5. Company Background and Development
Company’s vision is to offer mobile multimedia service to address the rapidly rising mobile media and data demands and the limitations of the conventional mobile networks imposed. The endeavor is nothing short of creating a whole new mobile Internet delivery platform, which is daunting and time-consuming, requiring Company to integrate and transcend capabilities from existing ecosystems of telecom, media, broadcasting, Internet, and the vast supply chains behind them. Company’s vision started with China’s sTiMi (Satellite-Terrestrial Interactive Mobile and Interactive) project under SARFT years ago, which conceived a satellite in the sky unified with networks on the ground to bring about unlimited and free entertainment and Internet data to every mobile device of the 1.3 billion population across the country. Through the years the Company has been adhering to its vision. It embarked on the journey by acquiring China’s sTiMi (also known as CMMB) technology and developing it into the next-generation convergent technology that integrates broadcasting with unicasting communication. In parallel it ventured into the US to collaborate with world’s leading technology providers and to be part of US’s next-generation media standard ATSC 3.0 making group. It also acquired a network of 12 UHF terrestrial TV stations in top US markets to test and optimize its technology and services.

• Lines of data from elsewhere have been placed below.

/-- Frame: what the stream, context, partition and instance commands leave unchanged. For each command named, where it answers a next
state, every piece of the state (registers and dictionary values, memory, poison, engines, streams, contexts, instances, links, power,
sessions, logs, ports and the rest) other than the ones listed for it is as it was before. -/
def Obligations.StreamsFrame : Prop :=
  ∀ s t : State,
    (∀ (p ctx e : Nat), exec (.descriptorFetch p ctx e) s = .next t → SameBut [.poison, .ueFull, .ecc, .params, .streams,
      .engines, .rel, .win, .dieCopies, .codecRefs, .faultLog, .flashDue, .fltPending, .power] s t) ∧
    (∀ (e addr : Nat), exec (.cueWriteSeen e addr) s = .next t → SameBut [.params, .streams, .engines, .power] s t) ∧
    (∀ (e : Nat) (encoder : Bool) (fails : List (Nat × Nat × Nat)), exec (.unitComplete e encoder fails) s = .next t → SameBut
      (Piece.allBut [.pending, .now, .mode, .places, .placesNext, .phys, .restores, .vaultLoad, .codecUnit, .flashLog,
      .kvScales, .kvBad, .frames, .reels, .reelImage, .doors, .nodes, .tests, .overdue, .meshHits, .engineDumps, .dumps,
      .dumpRun, .dumpSummary, .rxXfers, .rxDone, .planes, .gone, .heard, .peers, .clock, .eth, .bridges, .freeIx]) s t) ∧
    (∀ (p : Nat), exec (.partitionStart p) s = .next t → SameBut [.mode, .mem, .poison, .ueFull, .ecc, .params, .eff, .ctxs,
      .streams, .heldCtl, .places, .placesNext, .engines, .rel, .win, .dieCopies, .slots, .codecRefs, .faultLog, .flashDue,
      .subs, .hostPorts, .kvScales, .kvBad, .frames, .reels, .reelImage, .insts, .fltPending, .dead, .xferWait, .life, .elo,
      .out] s t) ∧
    (∀ (p : Nat), exec (.partitionRunning p) s = .next t → SameBut [.mode, .poison, .ueFull, .ecc, .params, .eff, .ctxs,
      .streams, .heldCtl, .engines, .rel, .win, .dieCopies, .slots, .codecRefs, .faultLog, .flashDue, .subs, .hostPorts,
      .frames, .doors, .insts, .nodes, .fltPending, .xferWait, .life, .elo, .out] s t) ∧
    (∀ (p : Nat), exec (.partitionStop p) s = .next t → SameBut (Piece.allBut [.pending, .now, .phys, .retired, .restores,
      .vaultLoad, .codecUnit, .stories, .flashLog, .doors, .nodes, .drain, .tests, .overdue, .meshHits, .engineDumps,
      .dumps, .dumpRun, .dumpSummary, .xfers, .oldTags, .rxXfers, .rxDone, .arrivals, .planes, .gone, .heard, .peers,
      .clock, .power, .eth, .bridges, .freeIx]) s t) ∧
    (∀ (p : Nat), exec (.ctxOpen p) s = .next t → SameBut [.mem, .poison, .ueFull, .ecc, .params, .eff, .ctxs, .streams,
      .heldCtl, .engines, .rel, .win, .dieCopies, .slots, .codecRefs, .faultLog, .flashDue, .doors, .fltPending, .dead,
      .xferWait] s t) ∧
    (∀ (p : Nat), exec (.ctxTeardown p) s = .next t → SameBut [.mem, .poison, .ueFull, .ecc, .params, .eff, .ctxs, .streams,
      .heldCtl, .engines, .rel, .win, .dieCopies, .slots, .codecRefs, .faultLog, .flashDue, .doors, .fltPending, .dead,
      .xferWait] s t) ∧
    (∀ (p ctx : Nat), exec (.contextDrained p ctx) s = .next t → SameBut [.mode, .mem, .poison, .ueFull, .ecc, .params, .eff,
      .ctxs, .streams, .heldCtl, .engines, .rel, .win, .dieCopies, .slots, .codecRefs, .faultLog, .flashDue, .subs,
      .hostPorts, .frames, .reels, .reelImage, .insts, .fltPending, .dead, .xferWait, .life, .elo, .out] s t) ∧
    (∀ (p ctx : Nat), exec (.contextFree p ctx) s = .next t → SameBut [.mem, .poison, .ueFull, .ecc, .params, .eff, .ctxs,
      .streams, .heldCtl, .engines, .rel, .win, .dieCopies, .slots, .codecRefs, .faultLog, .flashDue, .fltPending, .dead,
      .xferWait] s t) ∧
    (∀ (p : Nat), exec (.streamBind p) s = .next t → SameBut [.mem, .poison, .ueFull, .ecc, .params, .eff, .ctxs, .streams,
      .heldCtl, .engines, .rel, .win, .dieCopies, .slots, .codecRefs, .faultLog, .flashDue, .doors, .fltPending, .dead,
      .xferWait] s t) ∧
    (∀ (p : Nat), exec (.streamUnbind p) s = .next t → SameBut [.mem, .poison, .ueFull, .ecc, .params, .eff, .ctxs, .streams,
      .heldCtl, .engines, .rel, .win, .dieCopies, .slots, .codecRefs, .faultLog, .flashDue, .doors, .fltPending, .dead,
      .xferWait] s t) ∧
    (∀ (p : Nat), exec (.ctxPreempt p) s = .next t → SameBut [.mem, .poison, .ueFull, .ecc, .params, .eff, .ctxs, .streams,
      .heldCtl, .engines, .rel, .win, .dieCopies, .slots, .codecRefs, .faultLog, .flashDue, .doors, .fltPending, .dead,
      .xferWait] s t) ∧
    (∀ (p : Nat), exec (.ctxResume p) s = .next t → SameBut [.mem, .poison, .ueFull, .ecc, .params, .eff, .ctxs, .streams,
      .heldCtl, .engines, .rel, .win, .dieCopies, .slots, .codecRefs, .faultLog, .flashDue, .doors, .fltPending, .dead,
      .xferWait] s t) ∧
    (∀ (p : Nat), exec (.instanceStart p) s = .next t → SameBut [.poison, .ueFull, .ecc, .params, .eff, .rel, .win, .dieCopies,
      .faultLog, .flashDue, .frames, .doors, .insts, .nodes, .fltPending, .life, .out] s t) ∧
    (∀ (p : Nat) (ack : StartAck), exec (.instanceStartAck p ack) s = .next t → SameBut [.params, .subs, .hostPorts, .insts,
      .fltPending, .out] s t) ∧
    (∀ (p : Nat), exec (.instanceDrain p) s = .next t → SameBut [.mode, .mem, .poison, .ueFull, .ecc, .params, .eff, .ctxs,
      .streams, .heldCtl, .engines, .rel, .win, .dieCopies, .slots, .codecRefs, .faultLog, .flashDue, .subs, .hostPorts,
      .frames, .doors, .insts, .nodes, .fltPending, .dead, .links, .xferWait, .spray, .life, .elo, .hostReads, .out] s t) ∧
    (∀ (p : Nat), exec (.instanceStop p) s = .next t → SameBut [.mode, .mem, .poison, .ueFull, .ecc, .params, .eff, .ctxs,
      .streams, .heldCtl, .engines, .rel, .win, .dieCopies, .slots, .codecRefs, .faultLog, .flashDue, .subs, .hostPorts,
      .frames, .doors, .insts, .nodes, .fltPending, .dead, .links, .xferWait, .spray, .life, .elo, .hostReads, .out] s t)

Company came across the AsiaStar satellite opportunity two years ago and believed it could best leverage its technology and deploy services on a global scale. Through the acquisition process the Company has overcome numerous legal, regulatory and financial challenges in the international markets, and put in place the necessary operating platform and ecosystem and government partnership in China to render it as the flagship market for service deployment, which is a critical stepping stone to technology transfer and expansion to other Asian and global markets later. This Acquisition, if successful, will synthesize years of its efforts and complete it platform capabilities to accelerate its commercial readiness.
The Company would like to sincerely thank all shareholders for their patience and support through the years.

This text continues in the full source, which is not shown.